Abstract

Objective To assess the spectrum and clinical relevance of extracoronary findings in coronary CT angiography (CCTA), and to compare a small (cardiac) field of view (FOV) to a large (thoracic) FOV setting. Material and methods 1084 consecutive patients (mean 57 years) with low-to-intermediate risk of coronary artery disease were enrolled. 542 CCTA scans were interpreted with small FOV (160–190 mm 2) encompassing the cardiac region. In another 542 CCTA (patients matched for age and gender), read-out of an additional full FOV (>320 mm 2) covering the thorax was performed.
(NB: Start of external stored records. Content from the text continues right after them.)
-- ==== Sys2Proof/Machine/Power.lean ====
section
/-! DEFINITION. The commands of power and heat (18, 21 R546, 19 R501): the input, converters, regulators, governors, frequency policy,
calibration, thermal actions, coolant, caps, and the field power commands. -/

namespace Sys2Proof.Machine

/-! ## The input -/

/-- Input voltage more than 1 V below zero (R577), and in and out of the ranges of R470 and R471, in tenths of a volt. -/
def reversed (v : Int) : Bool := decide (v < -10)
def inputDead (v : Int) : Bool := decide (v < 540 ∨ 840 < v)
def standbyDead (v : Int) : Bool := decide (v < 400 ∨ 840 < v)

/-- INPUT_FAIL: the first-stage converters stop; every domain but the sloe domain loses power, with every job and all memory (R471). -/
def inputFail (s : State) (v : Int) : State :=
  if !s.inp.main || !inputDead v then s
  else
    let t := sloeState s
    { t with
      inp := { t.inp with main := false, held := false, inputFail := true, fRange := false, fCurrent := false, fCoolant := false }
      yld := keptYield s.yld }

def execInputFail (decivolt : Int) (s : State) : Host.Outcome State Fault Refusal :=
  if reversed decivolt then .fault .reversePolarity else .next (inputFail s decivolt)

/-- STANDBY_POWER_LOSS: the sloe domain loses power too; only flash keeps anything (R470, R512). -/
def standbyPowerLoss (s : State) (v : Int) : State := if standbyDead v then coldState s else s

def execStandbyPowerLoss (decivolt : Int) (s : State) : Host.Outcome State Fault Refusal :=
  if reversed decivolt then .fault .reversePolarity else .next (standbyPowerLoss s decivolt)

/-- INPUT_RESTORED: with the sloe domain powered, the module restarts as after a module reset, from step 3 of R513; INPUT_FAIL will be its
first record (R471). -/
def inputRestored (s : State) : State :=
  if !s.inp.sloe || s.inp.main || !s.inp.inputFail then s
  else { s with inp := { s.inp with main := true, held := true }, brg := { logFail := true } }

def execInputRestored (s : State) : Host.Outcome State Fault Refusal := .next (inputRestored s)

/-- INPUT_RANGE: every field is forced to the lowest state, and CONTAINED INPUT_RANGE is raised (R471). -/
def inputRange (s : State) : State :=
  if !s.inp.main || s.inp.fRange then s else raiseSloe (refreshLow { s with inp := { s.inp with fRange := true } }) 0x01E0 0

def execInputRange (s : State) : Host.Outcome State Fault Refusal := .next (inputRange s)

/-- A forced state has ended: a field that is no longer in the lowest state makes its pass at rate code 32 (R530). -/
def endForced (s : State) : State :=
  modFields (refreshLow s) fun _ x => if x.pow.low then x else { x with cond := { x.cond with atSpeed := false } }

def execInputRangeRelease (s : State) : Host.Outcome State Fault Refusal :=
  .next (endForced { s with inp := { s.inp with fRange := false } })

/-- INPUT_CURRENT: every field is forced to the lowest state, and CONTAINED INPUT_CURRENT is raised once an episode (R546). -/
def inputCurrent (s : State) : State :=
  if !s.inp.main || s.inp.fCurrent then s else raiseSloe (refreshLow { s with inp := { s.inp with fCurrent := true } }) 0x01E2 0

def execInputCurrent (s : State) : Host.Outcome State Fault Refusal := .next (inputCurrent s)

def execInputCurrentRelease (s : State) : Host.Outcome State Fault Refusal :=
  .next (endForced { s with inp := { s.inp with fCurrent := false } })

/-- INPUT_METER_UPDATE: INPUT, and INPUT_ENERGY by the energy of the last millisecond (R488). -/
def inputMeterUpdate (s : State) (w dv da mj : Nat) : State :=
  if !s.inp.main then s
  else { s with pow := { s.pow with inW := w, inV := dv, inA := da, inEnergy := s.pow.inEnergy + BitVec.ofNat 64 mj } }

def execInputMeterUpdate (watts decivolt deciamp millijoule : Nat) (s : State) : Host.Outcome State Fault Refusal :=
  .next (inputMeterUpdate s watts decivolt deciamp millijoule)

/-! ## Forced-state inputs -/

/-- FORCED_INPUT_ACTIVE: the sample forces the state, begins an episode where none runs, and cancels an acknowledge; firmware reports
FORCED_LOW (R489, R501). -/
def forcedInputActive (s : State) (i : Fin 7) : State :=
  if !s.inp.sloe then s
  else
    let m := BitVec.ofNat 7 (2 ^ i.val)
    let first := !s.inp.forced.getLsbD i
    let s := { s with inp := { s.inp with active := s.inp.active ||| m, forced := s.inp.forced ||| m, acked := s.inp.acked &&& ~~~m,
                                          stuck := if first then s.inp.stuck &&& ~~~m else s.inp.stuck } }
    if first && s.inp.main then raise (refreshLow s) (mkEvent pithAddr (floorN s) 0x00E5 0 0 7 0 i) else s

def execForcedInputActive (i : Fin 7) (s : State) : Host.Outcome State Fault Refusal := .next (forcedInputActive s i)

/-- FORCED_INPUT_RELEASE: an input without an active sample for 10 ms that holds an acknowledge is released (R490, R501). -/
def forcedInputRelease (s : State) (i : Fin 7) : State :=
  if !s.inp.forced.getLsbD i || s.inp.active.getLsbD i || !s.inp.acked.getLsbD i then s
  else endForced { s with inp := { s.inp with forced := s.inp.forced &&& ~~~(BitVec.ofNat 7 (2 ^ i.val)) } }

def execForcedInputRelease (i : Fin 7) (s : State) : Host.Outcome State Fault Refusal := .next (forcedInputRelease s i)

/-- STUCK_INPUT: an episode has lasted 100 ms; it is raised once for the episode (R501). -/
def stuckInput (s : State) (i : Fin 7) : State :=
  if !s.inp.forced.getLsbD i || s.inp.stuck.getLsbD i then s
  else raiseSloe { s with inp := { s.inp with stuck := s.inp.stuck ||| BitVec.ofNat 7 (2 ^ i.val) } } 0x010A i

def execStuckInput (i : Fin 7) (s : State) : Host.Outcome State Fault Refusal := .next (stuckInput s i)

/-- ALERT_ACK: acknowledges of the inputs that are inactive are held; of the others discarded (R501). -/
def alertAck (s : State) (mask : BitVec 7) : State :=
  if !s.inp.main || s.inp.held then s else { s with inp := { s.inp with acked := s.inp.acked ||| (mask &&& ~~~s.inp.active) } }

def execAlertAck (mask : BitVec 7) (s : State) : Host.Outcome State Fault Refusal := .next (alertAck s mask)

/-! ## Ceilings and caps -/

/-- A host cap above a new ceiling is lowered to it, and the effective cap is committed (R478, R479). -/
def newCeiling (s : State) : State := commitCap { s with clk := { s.clk with hostCap := min s.clk.hostCap (capMax s) } }

/-- COOLANT_SAMPLE: the temperatures are read; firmware lowers CAPMAX above 45 °C; above 50 °C inlet, or with an outlet rise beyond 1.5 times
the expected one for 1 s, every field is forced to the lowest state (R497). -/
def coolantSample (s : State) (inlet outlet : Int) (watts : Nat) : State :=
  if !s.inp.main then s
  else
    let high := decide (120 * (watts : Int) < (outlet - inlet) * 23830)
    let rise := if high then min 1000 (s.inp.riseMs + 1) else 0
    let clear := if !high && decide (inlet ≤ 480) then min 10000 (s.inp.clearMs + 1) else 0
    let s := { s with inp := { s.inp with riseMs := rise, clearMs := clear }, pow := { s.pow with inlet := inlet, outlet := outlet } }
    let red := if 450 < inlet then 20 * min 5 ((inlet - 450) / 10).toNat else 0
    let s :=
      if !pithUp s || red = s.pow.reduce then s else newCeiling (bumpGen { s with pow := { s.pow with reduce := red } })
    if s.inp.fCoolant || !(decide (500 < inlet) || rise == 1000) then s
    else raiseSloe (refreshLow { s with inp := { s.inp with fCoolant := true } }) 0x01E1 0

def execCoolantSample (inlet outlet : Int) (watts : Nat) (s : State) : Host.Outcome State Fault Refusal :=
  .next (coolantSample s inlet outlet watts)

/-- COOLANT_RANGE_RELEASE: the cause has been clear for 10 s (R497). -/
def coolantRangeRelease (s : State) : State :=
  if s.inp.clearMs < 10000 then s else endForced { s with inp := { s.inp with fCoolant := false } }

def execCoolantRangeRelease (s : State) : Host.Outcome State Fault Refusal := .next (coolantRangeRelease s)

/-- CONVERTER_LOST: the yield map is to record the converter, a lowered ceiling is committed, and with fewer than 4 good converters
CONVERTER_SHORTAGE is raised (R385, R473). -/
def converterLost (s : State) (i : Fin 16) : State :=
  if !s.inp.main || s.pow.convBad.getLsbD i then s
  else
    let s := { s with pow := { s.pow with convBad := s.pow.convBad ||| BitVec.ofNat 16 (2 ^ i.val), convPending := true } }
    let s := raiseSloe (dueEntry (bumpGen s) { kind := ykConverter, unit := 0, loc := i, value := 0 }) 0x00E2 i
    let s := settleConv (newCeiling s)
    if goodConv s < 4 then raiseSloe s 0x03E1 0 else s

def execConverterLost (i : Fin 16) (s : State) : Host.Outcome State Fault Refusal := .next (converterLost s i)

/-- CONVERTER_OVERLOAD: 5 ms after a failure the others are still above their rating: every field is forced to the lowest state until the
lowered ceiling has applied (R473, R490). -/
def converterOverload (s : State) : State :=
  if !s.inp.main || !s.pow.convPending then s else refreshLow { s with inp := { s.inp with fConv := true } }

def execConverterOverload (s : State) : Host.Outcome State Fault Refusal := .next (converterOverload s)

/-- TRAY_CAP_SET: the tray's cap, in 50 W steps (R478). -/
def trayCapSet (s : State) (steps : Nat) : State :=
  if !pithUp s then s else commitCap { s with clk := { s.clk with trayCap := min 480 steps } }

def execTrayCapSet (steps : Nat) (s : State) : Host.Outcome State Fault Refusal := .next (trayCapSet s steps)

/-- A POWER_SET payload that R461 and R479 allow: a field that VALID does not name is zero. -/
def powerSetOk (p : Nat) : Bool :=
  zb p 3 5 && zb p 8 8 && (if bitOf p 0 then decide (120 ≤ bitsOf p 16 16 ∧ bitsOf p 16 16 ≤ 480) else zb p 16 16) &&
    (if bitOf p 1 then decide (bitsOf p 32 8 ≤ 1) else zb p 32 8) && (if bitOf p 2 then decide (bitsOf p 40 8 ≤ 1) else zb p 40 8) && zb p 48 464

/-- Default host cap of a profile in 50 W steps (R484). -/
def profileCap (eff : Bool) : Nat := if eff then 300 else 480

/-- A PROFILE commit, unless the profile is the one in force or under way (R485). -/
def commitProfile (s : State) (eff : Bool) : State :=
  let last := ((s.com.out.toList ++ s.com.queue ++ s.com.committed).filter fun x => decide (x.kind = .profile)).getLast?
  let cur := match last with | some x => x.arg == 1 | none => s.clk.eff
  if cur == eff then s else pithPrepare s .profile (if eff then 1 else 0)

/-- POWER_SET: the host cap, profile and report level; a lowered cap is committed before the profile, and a raised one after it (R479,
R485). -/
def powerSet (s : State) (q : Fin 8) : State :=
  serve s q 0x20 fun c =>
    let p := c.payload.toNat
    let eff := bitOf p 32
    if !powerSetOk p then finishCmd s c stMalformed id
    else if bitOf p 0 && decide (capMax s < bitsOf p 16 16) then finishCmd s c stWrong id
    else
      let s := beginCmd s c
      let s := if bitOf p 2 then { s with pow := { s.pow with report := bitOf p 40 } } else s
      let old := effCap s
      let host := if bitOf p 0 then bitsOf p 16 16 else if bitOf p 1 then min (profileCap eff) (capMax s) else s.clk.hostCap
      let s := { s with clk := { s.clk with hostCap := host } }
      let lower := decide (effCap s < old)
      let s := if lower then commitCap s else s
      let s := if bitOf p 1 then commitProfile s eff else s
      let s := if lower then s else commitCap s
      powerSetDone s

def execPowerSet (q : Fin 8) (s : State) : Host.Outcome State Fault Refusal := .next (powerSet s q)

/-! ## Regulators and governors -/

/-- Frequency-floor level of a field in A: 840, or 35 for each good phase below 24 (R385, R474). -/
def floorLevel (s : State) (f : Nat) : Nat := if goodPhases s f < 24 then 35 * goodPhases s f else 840

/-- The field's rails are powered. -/
def fieldPowered (s : State) (f : Nat) : Bool := s.inp.main && !fieldGone s f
Clinical relevance of extracoronary findings was considered as either “ significant” or “ non- significant”. “ Significant” findings were subclassified as either score 1: findings necessitating immediate therapeutic actions, or score 2: findings with undoubted clinical or prognostic relevance, requiring clinical awareness, follow-up or further investigations (non-urgent). “ Non- significant” findings were assigned to either score 3: findings not requiring follow-up or further tests, or as score 4: irrelevant incidental findings. Results Significantly more patients with extracoronary findings were identified by using a full FOV with 43.2% (234/542) compared to a small FOV with 33.6% (182/542) ( p = 0.001). Similarly, a higher total number of extracoronary findings ( n = 394) was found on full FOV compared to small FOV ( n = 250) ( p < 0.001). The detection rate of clinically significant findings was higher by using full FOV compared to small FOV (25.6% versus 15.4%) ( p < 0.001), out of those 2.2% versus 1.8% of findings required immediate actions (score 1), and 23.4% versus 13.6% ( p = 0.0001), respectively were of clinical relevance (non-urgent, score 2). The rate of malign findings was 0.2%, and of acute pulmonary embolism 0.1%. More lung pathologies were observed by using full FOV compared to small FOV (22% versus 7%) ( p < 0.0001), and the detection rate of intrapulmonary nodules increased by 2.1%. Prevalence of aortic valve calcification ( n = 72) was 13.3%, out of those 7% had less than 2 cm 2 aortic valve orifice area. Conclusions The interpretation of extracoronary findings on CCTA scans is mandatory given high prevalence of clinically significant findings by using a full “thoracic” FOV.